Now we know what is changing your teen’s behaviour during puberty, we can be a little more sympathetic and adopt some positive parenting strategies for the teenage years. A good way for parents to get through this time is to take our understanding and turn it into patience. Or just escape to another room with a glass of wine. Balancing parenting and marriage can be tough so you want to approach both with patience and love.

Why do teenagers have mood swings?

The primary reason for mood swings is due to the brain development mentioned above. The levels of dopamine and serotonin also play an important part in this and if they are not increasing in tandem, this can cause mood swings. Along with this, teenagers are also trying to establish their self-identity. This is why establishing boundaries and giving your teenager space is an important idea. They need to be able to express themselves and discover who they are independently.

How parents can help moody teenagers

This is where parents can step in and help, by using positive parenting strategies for the teenage years. If we react to their mood swing by becoming agitated ourselves, then they feed off our emotions. This is because their brain sees our response as a potential threat. Which in turn affects their ability to self-control. This ultimately leads to shouting and slammed doors.

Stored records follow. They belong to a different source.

-- ==== Sys2Proof/Machine/Units.lean ====
section
/-! DEFINITION. The common unit state machine (R452 to R455): enables, disables and resets, what each unit does as it enters each
state, and the partial reset (R446 to R448). -/

namespace Sys2Proof.Machine

/-! ### Starting -/

/-- A parent lets a unit start: it is ON, or a Reckoner whose start includes its fields and cores (R448). -/
def State.parentReady (s : State) (p : UnitId) : Bool :=
  s.isOn p || match p with
    | .reckoner _ => (s.unit p).st == .starting
    | _ => false

/-- The power state the module is in, or moves to, has a unit in service (R485). A zeroisation starts Reckoners in PARKED (R495). -/
def State.powered (s : State) (u : UnitId) : Bool :=
  match u with
  | .reckoner _ => decide (s.powerLevel ≤ 1) || (s.sec.zeroising && s.powerLevel == 2)
  | .field .. => decide (s.powerLevel ≤ 1) || (s.sec.zeroising && s.powerLevel == 2)
  | .core _ => decide (s.powerLevel ≤ 1) || (s.sec.zeroising && s.powerLevel == 2)
  | .stable => decide (s.powerLevel ≤ 3)
  | .stack _ => decide (s.powerLevel ≤ 3)
  | .bridle _ => decide (s.powerLevel ≤ 3)
  | _ => decide (s.powerLevel ≤ 2)

/-- A unit may start (R452, R455, R457): the module runs, the unit's parents are ready and it has not failed. A cartridge needs its
seat filled and VLAS_12, a plane light from its source. -/
def State.canStart (s : State) (u : UnitId) : Bool :=
  let v := s.unit u
  s.groom.ready && !s.groom.fatal && s.powered u && v.st == .off && !v.failed && !v.barred && u.parents.all s.parentReady && match u with
    | .cartridge k => (s.cart k).present && s.sup.vlas
    | .plane p => s.lit (cartOf (quadOfPlane p) (s.feed p).src)
    | .reckoner r => !(s.therm.shut.contains r.val)
    | .lane _ l => (strandOf l).isSome
    | _ => true

/-- A core enters STARTING: its staging area is zero, and in a Reckoner's restart or as a substitute its whole scratch is (R433, R441,
R457). Firmware is loaded in a Reckoner's start only. -/
def State.coreStarts (s : State) (c : CoreId) : State :=
  let load := (s.unit (.reckoner c.rkn)).st == .starting
  let k := s.core c
  let s := s.zeroRange (scratchAddr c 0) (if load || k.subst.isSome then 0x180000 else 0x100000)
  if load then s.setCore c { k with load := .idle, fwMap := 0, repairs := 0 } else s

/-- The Tally slices and the scratch of a Reckoner set to zero. -/
def State.zeroReckoner (s : State) (r : Fin 8) : State :=
  let lo := tallyBase + r.val * 256 * 0x2000000
  let s := (s.zeroRange lo (256 * 0x2000000)).zeroRange (scratchBase + r.val * 256 * 0x200000) (256 * 0x200000)
  { s with dram := { s.dram with
      tallyErr := s.dram.tallyErr.filter fun e => !(decide (lo ≤ e.1) && decide (e.1 < lo + 256 * 0x2000000)) } }

/-- A unit enters STARTING. -/
def State.begin (s : State) (u : UnitId) : State :=
  let v := s.unit u
  let s := s.setUnit u { v with st := .starting, rp := false, done := false, disable := false, cancel := false }
  match u with
  | .reckoner r =>
    let d := s.die r
    let s := s.setDie r { d with resetting := true, restartAt := some s.now }
    let s := if d.zeroiseReset then s.zeroReckoner r else s
    s.selectDie r
  | .core c => s.coreStarts c
  | .plane p => s.wakePlane p
  | .slot x => s.probeSlot x
  | .lane b l => s.enterTraining b l { s.lane b l with trainFail := 0 }
  | .engine e => s.setEngine e { s.engine e with recalFail := 0, requests := [], formed := none }
  | .stable => s.judgePools
  | _ => s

Five ways a parent can respond to a teenagers mood

  • Keep your expression neutral during a mood swing. As negative expressions from us can trigger mood swings in them.
  • Help foster new talents. This is the time the creative part of a teenager’s brain develops so focusing their interest on new areas may help regulate their moods.
  • React carefully when your child is about to take a risk. Again, at this time their brain makes our teens more open to risk-taking but instead of a negative reaction, explain why this may not be a good idea and suggest alternatives.
  • Be constant. Whether or not they know it, your teenager will appreciate that there is a constant, calm presence in their life. Be consistent with your approach to their moods.
  • Introduce new boundaries that teach them the limits of acceptable behaviour. They need to be able to express how they feel but your teen also needs to learn when to stop and regulate their behaviour.

How to raise a successful teenager

As we give and our teenagers take more freedom, this can be a worrying time for parents. We are not used to our children going out on their own or with friends. It’s a big, bad world out there and we worry. This is where you can rely on the positive parenting strategies for the teenage years.

Your teenager is just beginning to learn who they are away from the home. Social interaction, having to look after themselves, and maybe seeing a boyfriend or girlfriend can all help them learn and grow. Although their sense of risk increases, by having more freedom their maturity and experience will also develop.

By using the positive parenting strategies for the teenage years, your teenager will become secure and confident. Their new role in the home will become established. They will confidently be able to make their way in the outside world knowing they have the guidance they need from their parents.  The reward for you, as a parent is to watch your child develop into an amazing young adult.